Renaming of park for Alexander is fitting honor for the Tenn. senator

Published 9:05 am Wednesday, January 9, 2019

The Rocky Fork State Park located at Flag Pond in Unicoi County has been renamed the Lamar Alexander Rocky Fork State Park by Gov. Bill Haslam.
The outgoing governor says the Republican senator’s commitment to preservation and record of service prompted him to make the change.
Alexander helped secure more than $30 million to purchase the Rocky Fork tract in 2006 and add it to the Cherokee National Forest. In 2012, Haslam announced he would convert more than 2,000 acres (809 hectare) of the Rocky Fork tract into Tennessee’s 55th state park where Alexander was in attendance.
The renaming of the park for Alexander, who has devoted most of his life to public service, is an appropriate honor for the former governor, who in his first campaign for governor walked across Tennessee, beginning his walk for votes in Mountain City and ending it in Memphis. Until then, Alexander was a virtual unknown.
Since then he has served briefly as President of the University of Tennessee and as secretary of education in the George Bush administration, and more recently as Tennessee senator. Alexander is held in high regard by his colleagues in the Senate.
While governor, Alexander became a champion of education and put in place much of the educational framework that has brought success to Tennessee schools.
His accomplishments in the Senate included this year’s measure aimed at easing the opioid crisis and a second bill ensuring more royalties to songwriters — a topic close to Alexander’s Nashville heart. Alexander, himself, is an accomplished pianist.
The Rocky Fork State Park is not the first of Alexander’s efforts to preserve East Tennessee’s scenic outdoors. Back in 1984, Gov. Alexander was a champion for the original Tennessee Wilderness Act, and more recently, the 2018 Farm Bill which included a new Tennessee Wilderness Act, sponsored by Senators Alexander and Bob Corker to protect 20,000 acres of lands in East Tennessee as federally-protected wilderness.
The legislation will permanently protect the headwaters of the Upper Bald River, by designating one new wilderness area, The Upper Bald River Wilderness, and by adding additional acreage to five others in the Cherokee National Forest, assuring kayakers, fishermen, hunters, local businesses and future generations will forever have clean and clear water.
Some of that land is located in Carter County at Big Laurel Branch near Watauga Lake.
The land included in the Tennessee Wilderness Act provides a home to a variety of native species including white-tail deer, brook trout, black bear, bobcat, and many migratory birds.
Sen.

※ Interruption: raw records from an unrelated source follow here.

/-- The drawing XORs the sprite's bits into the screen. -/
theorem State.getPixel_drawn (s : State) (x y : RegIdx) {rows : List Byte} (hrows : rows.length ≤ 32) (row : Fin 32)
    (col : Fin 64) : getPixel (s.drawn x y rows).fb row col =
      (getPixel s.fb row col ^^ decide (SpriteLights (s.readV x).toNat (s.readV y).toNat rows row col)) :=
  draw_pixel s.fb _ _ rows hrows row col

/-- The drawing leaves in VF whether some lit pixel lay under a lit sprite bit. -/
theorem State.readV_drawn_vf_eq (s : State) (x y : RegIdx) {rows : List Byte} (hrows : rows.length ≤ 32) :
    (s.drawn x y rows).readV vf = flagByte (decide (∃ row col, getPixel s.fb row col = true ∧
      SpriteLights (s.readV x).toNat (s.readV y).toNat rows row col)) := by
  rw [State.drawn, State.readV_advance, State.readV_writeV_self, draw_collision _ _ _ _ hrows]

/-- Settles O34: the sprite's rows lie in memory, and then they are drawn, or they do not, and then the draw is fault entry. -/
theorem drawXorsTheSprite : Obligations.DrawXorsTheSprite := by
  intro x y n s rows lit
  have hlen : rows.length = n.val := (List.length_map _).trans List.length_range
  have hrows : rows.length ≤ 32 := by omega
  refine ⟨decodeWord_encode (.drw x y n), fun hin => ?_, fun ⟨hpos, hgt⟩ => ?_⟩
  · obtain ⟨-, h⟩ | ⟨hout, -⟩ := execDrw_cases x y n s
    · rw [Memory.readBytes_eq_map] at h
      have hvf := s.readV_drawn_vf_eq x y hrows
      refine ⟨s.drawn x y rows, h, s.getPixel_drawn x y hrows, fun hmeets => ?_, fun hdark => ?_, rfl, fun q hq => ?_,
        sameExcept_drawn s x y rows⟩
      · exact hvf.trans (congrArg flagByte (decide_eq_true hmeets))
      · have hnone : ¬ ∃ row col, getPixel s.fb row col = true ∧ lit row col := fun ⟨row, col, hon, hlit⟩ =>
          Bool.eq_false_iff.1 (hdark row col hlit) hon
        exact hvf.trans (congrArg flagByte (decide_eq_false hnone))
      · exact s.readV_drawn_of_ne x y rows (List.ne_of_not_mem_cons hq)
    · exact absurd hin hout
  · obtain ⟨hin, -⟩ | ⟨-, h⟩ := execDrw_cases x y n s
    · exact absurd hgt (Nat.not_lt.2 (hin.resolve_left hpos.ne'))
    · exact h

end Sys2Proof.Machine
end

section
/-!
PROOFS. Keypad and timers: the skips on a key, the key instruction with its wait and why waiting is the same as executing it
again, and the instructions that read and write the timers (45_keypad_timers R180 to R187).
-/
namespace Sys2Proof.Machine

/-! ### Frames -/

theorem sameExcept_setRun (s : State) (q : RunState) : SameExcept [.run] s (s.setRun q) := by
  intro p hp
  have hsame := StatePart.same_self s p
  cases p with
  | run => exact absurd (List.mem_singleton_self _) hp
  | _ => exact hsame

theorem sameExcept_setDT (s : State) (b : Byte) : SameExcept [.dt] s (s.setDT b) := by
  intro p hp
  have hsame := StatePart.same_self s p
  cases p with
  | dt => exact absurd (List.mem_singleton_self _) hp
  | _ => exact hsame

theorem sameExcept_setST (s : State) (b : Byte) : SameExcept [.st] s (s.setST b) := by
  intro p hp
  have hsame := StatePart.same_self s p
  cases p with
  | st => exact absurd (List.mem_singleton_self _) hp
  | _ => exact hsame

/-! ### A key taken (R184) -/

theorem State.readV_takeKey_self (s : State) (r : RegIdx) (k : KeyCode) : (s.takeKey r k).readV r = keyByte k :=
  s.readV_writeV_self r (keyByte k)

/-- A key code fits in a byte. -/
theorem toNat_keyByte (k : KeyCode) : (keyByte k).toNat = k.val := toNat_ofNat_of_lt (by omega)

theorem State.toNat_readV_takeKey (s : State) (r : RegIdx) (k : KeyCode) : ((s.takeKey r k).readV r).toNat = k.val := by
  rw [State.readV_takeKey_self, toNat_keyByte]

theorem sameRegsExcept_takeKey (s : State) (r : RegIdx) (k : KeyCode) : SameRegsExcept [r] s (s.takeKey r k) :=
  fun _ hq => s.readV_writeV_of_ne _ (List.ne_of_not_mem_cons hq)

theorem sameExcept_takeKey (s : State) (r : RegIdx) (k : KeyCode) : SameExcept [.v, .pc] s (s.takeKey r k) :=
  (sameExcept_writeV s r _).advance

/-! ### The key instruction and its wait, by the answer of the query -/

theorem execLdKey_of_none {s : State} (h : s.anyPressed = none) (x : RegIdx) :
    execLdKey x s = .next (s.setRun (.awaitingKey x)) := by
  simp [execLdKey, h]

theorem execLdKey_of_some {s : State} {k : KeyCode} (h : s.anyPressed = some k) (x : RegIdx) :
    execLdKey x s = .next (s.takeKey x k) := by
  simp [execLdKey, h]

Alexander’s roots are in East Tennessee, and it is fitting that Rocky Fork State Park bears his name. It is also a fitting honor for Alexander’s commitment to preservation. The senator has been a tireless champion for the preservation of not only Rocky Fork, but the Appalachian Trial. Through preservation of Rocky Fork, the trail in that area has been improved from a muddy road to a winding path through lush Tennessee hardwoods, in addition to the senator’s legacy. Alexander has long been a supporter of national parks and public lands.
He has served in the U.S. Senate since 2003 and late last year announced he would not seek a fourth term.
Alexander has served Tennessee well, leaving some big shoes to fill by his successor.
We not only wish him well in his future endeavors but say “thank you” for your service to Tennesseans.